Definition of the variables.
\(x_{ijk} = 1\) if section \(k\) of course \(j\) is selected at time period \(i\) and \(x_{ijk} = 0\) otherwise.
Definition of the constraints.
At most one class can be taken in a given time period. \(\sum_{j,k} a_{ijk} \cdot x_{ijk} \leq 1\) where \(i \in \{1, \dots,p\}\), \(j \in \{1, \dots,c\}\) and \(k \in \{1, \dots,s\}\).
At most one section can be taken per course in a day. \(\sum_{i,j} a_{ijk} \cdot x_{ijk} \leq 1\) where \(i \in \{1, \dots,p\}\), \(j \in \{1, \dots,c\}\) and \(k \in \{1, \dots,s\}\).
Four courses must be taken in a day. \(\sum_{i,j,k} a_{ijk} \cdot x_{ijk} = 4\) where \(i \in \{1, \dots,p\}\), \(j \in \{1, \dots,c\}\) and \(k \in \{1, \dots,s\}\).

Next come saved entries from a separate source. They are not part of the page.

/-! ## Status, confirm, revert (R463 to R465) -/

/-- The record of UPDATE_STATUS: of each body hash the 16 low-order bytes. -/
def updateStatusItems (s : State) : Items :=
  let hash (n : Nat) : Nat := ((bankImage s n).map Colilo.bodyHash).getD 0
  let counter (n : Nat) : Nat := ((bankImage s n).map Colilo.rollback).getD 0
  [it 1 s.update.phase.value, it 1 s.update.bootPointer, it 2 0, it 4 s.update.rollback, it 8 (s.update.activateNs.getD 0),
   it 4 (bankVersion s 0), it 4 (bankVersion s 1), it 4 (counter 0), it 4 (counter 1), it 16 (hash 0), it 16 (hash 1)]

/-- UPDATE_STATUS: 64 bytes. -/
def updateStatusBody (tk : Ticket) (s : State) : State := completeRecord tk 64 (updateStatusItems s) [] s

/-- UPDATE_STATUS (R472). -/
def execUpdateStatus (d : Desc) (s : State) : Host.Outcome State Fault Refusal := .next (onTake d .updateStatus updateStatusBody s)

/-- UPDATE_CONFIRM (R465). -/
def updateConfirmBody (tk : Ticket) (s : State) : State :=
  if s.update.phase != .trial then complete tk 0x03C0 [] s
  else
    let n := ((bankImage s s.module.bank).map Colilo.rollback).getD 0
    let s := s.modUpdate fun u => { u with rollback := max u.rollback n }
    complete tk 0 [] (enterPhase .idle s.module.bank s.module.fwVersion s)

/-- UPDATE_CONFIRM (R465). -/
def execUpdateConfirm (d : Desc) (s : State) : Host.Outcome State Fault Refusal := .next (onTake d .updateConfirm updateConfirmBody s)

/-- UPDATE_REVERT (R465): the boot pointer goes to the other bank if that bank passes the check of R462, and the main section is
reset with cause UPDATE; in IDLE after a fallback only the pointer moves. -/
def updateRevertBody (b : BootFacts) (tk : Ticket) (s : State) : State :=
  if !(s.update.phase = .trial || s.update.phase = .idle) then complete tk 0x03C0 [] s
  else if !bankBoots s b (otherBank s.update.bootPointer) then complete tk 0x06C7 [] s
  else
    let only := s.update.phase = .idle && s.module.fallback
    let s := s.modUpdate fun u => { u with bootPointer := otherBank u.bootPointer }
    let s := complete tk 0 [] (enterPhase .idle s.module.bank s.module.fwVersion s)
    if only then s else mainReset 4 (some b) s

/-- UPDATE_REVERT (R465). -/
def execUpdateRevert (d : Desc) (b : BootFacts) (s : State) : Host.Outcome State Fault Refusal :=
  .next (onTake d (.updateRevert b) (updateRevertBody b) s)

/-! ## Distribution (R466) -/

/-- Modules of the cascade that a mask names. -/
def namedModules (mask : Nat) (s : State) : List Nat := (positionsOf mask).filter fun p => p = position s || mapHas s.cascade.modules p

/-- A module is in contact with the Headstock. -/
def inTouch (s : State) (p : Nat) : Bool := p = position s || (mapGet s.cascade.modules p).any ModInfo.inContact

/-- Something sent to another module for work on several, under a forwarding tag of its own. -/
def sendPart (tk : Ticket) (p : Nat) (mk : Nat → List Out) (s : State) : State :=
  let tag := s.queue.nextForward
  (mk tag).foldl (fun s o => emit o s) (s.modQueue fun q => { q with forwards := mapPut q.forwards tag (tk, p), nextForward := tag + 1 })

/-- UPDATE_DISTRIBUTE (R466). -/
def updateDistributeBody (source mask staged : Nat) (tk : Ticket) (s : State) : State :=
  let own := position s
  let has := if source = own then s.update.phase = .staged else bit staged source && inTouch s source
  if !s.cascade.headstock then complete tk 0x0301 [] s
  else if s.update.distribute.isSome then complete tk 0x03C0 [] s
  else if !has then complete tk 0x06C7 [] s
  else
    let l := namedModules mask s
    let gone := l.filter fun p => !inTouch s p
    let ok := l.filter fun p => p = source
    let s := setJob true (some { ticket := tk, mask := l, done := gone ++ ok, ok := ok }) s
    let s := (l.filter fun p => p != source && p != own && inTouch s p).foldl (fun s p =>
      sendPart tk p (fun tag => [Bond.east, .west].map fun b => .message b .bulk "DISTRIBUTE" [(source : Int), (p : Int), (tag : Int)]) s) s
    settleJob true s

/-- UPDATE_DISTRIBUTE (R466). -/
def execUpdateDistribute (d : Desc) (source mask staged : Nat) (s : State) : Host.Outcome State Fault Refusal :=
  .next (onTake d (.updateDistribute source mask staged) (updateDistributeBody source mask staged) s)

/-- A receiver has staged the image of a distribution or refused it: the Headstock is told (R466). -/
def answerDistribution (ok : Bool) (s : State) : State :=
  if s.cascade.headstock then reportJob true (position s) ok s
  else emit (.message (headstockBond s) .control "UPDATE_RESULT" [(position s : Int), flag ok]) s

/-- The header of a distributed image comes: a module STAGED with the same body_hash stays as it is; another one refuses the image, or
receives it (R463, R466). -/
def startInbound (source : Nat) (h : Colilo) (s : State) : State :=
  if s.update.phase = .staged && ((stagedImage s).map Colilo.bodyHash) = some h.bodyHash then answerDistribution true s
  else if !(s.update.phase = .idle || s.update.phase = .staged) then answerDistribution false s
  else
    let c := headerFault h s
    if c != 0 then answerDistribution false (updateRefused c 0 h.version s)
    else
      let n := idleBank s
      let now := s.time.mono
      enterPhase .receiving n h.version
        (setBank n none (s.modUpdate fun u => { u with inbound := some { source := source, head := h, body := [], lastNs := now } }))

/-- More of the body comes. -/
def addInbound (source : Nat) (bytes : List Byte) (s : State) : State :=
  let now := s.time.mono
  s.modUpdate fun u =>
    { u with inbound := u.inbound.map fun x => if x.source = source then { x with body := x.body ++ bytes, lastNs := now } else x }

/-- The body has come whole: it is checked as for the service port (R462, R466). -/
def endInbound (source : Nat) (readsBack : Bool) (s : State) : State :=
  match s.update.inbound with
  | none => s
  | some x =>
    if x.source != source then s
    else
      let n := idleBank s
      if readsBack && bodyMatches x.head x.body then
        let s := setBank n (some ⟨x.head, x.body⟩) (s.modUpdate fun u => { u with inbound := none })
        answerDistribution true (enterPhase .staged n x.head.version s)
      else answerDistribution false (updateRefused 0x06C5 x.body.length x.head.version (dropInbound s))

/-- DISTRIBUTION_RX (R466): a distributed image comes in pieces, the first with its header; it is checked exactly as for the service port;
the last piece comes with whether the flash holds the body as it came. -/
def execDistributionRx (p : ImagePiece) (last : Option Bool) (s : State) : Host.Outcome State Fault Refusal :=
  .next
    (if !serviceUp s then s
     else
       let s := match p.header with
         | some h => startInbound p.source (readColilo h) s
         | none => s
       let s := addInbound p.source p.bytes s
       match last with
       | some readsBack => endInbound p.source readsBack s
       | none => s)

/-! ## Activation (R464, R467, R468) -/

/-- A module takes part in a transaction in PREPARING or COMMITTED (R468). -/
def inTxn (s : State) (p : Nat) : Bool :=
  s.txn.txns.any fun x => (x.2.phase = .preparing || x.2.phase = .committed) && x.2.parts.contains p

/-- The instant lies 1 s to 24 h ahead (R467). -/
def activateTimely (t : Nat) (s : State) : Bool := s.time.wall + second ≤ t && t ≤ s.time.wall + 86400 * second

/-- A module's own part of an activation, for the Headstock: it holds the instant itself, and reports when it has activated. -/
def joinActivation (t : Nat) (tk : Ticket) (s : State) : State :=
  if s.update.phase != .staged then complete tk 0x06C7 [] s
  else setJob false (some { ticket := tk, mask := [position s], done := [], ok := [] }) (schedule t s)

Definition of the objective function.
The sum of preferences should be maximized:
\(\max \sum_{i} a_{ijk} \cdot x_{ijk} \cdot p_{kj}\) where \(i \in \{1, \dots,p\}\), \(j \in \{1, \dots,c\}\) and \(k \in \{1, \dots,s\}\).
Part (ii)
If John can never have more than two consecutive hours of classes, he cannot take more than two classes in any three consecutive time periods. We need the following addtional constraint:
\(\sum_{i,j,k} a_{ijk} \cdot x_{ijk} + a_{(i+1)jk} \cdot x_{(i+1)jk} + a_{(i+2)jk} \cdot x_{(i+2)jk} \leq 2\) where \(i \in \{1, \dots,p-2\}\), \(j \in \{1, \dots,c\}\) and \(k \in \{1, \dots,s\}\).
Part (iii)
If John chooses a schedule where he starts his day as late as possible, this is equivalent to maximizing the sum of the starting times. The objective function should be modified as follows:
\(\max \sum_{i} i \cdot a_{ijk} \cdot x_{ijk}\) where \(i \in \{1, \dots,p\}\), \(j \in \{1, \dots,c\}\) and \(k \in \{1, \dots,s\}\).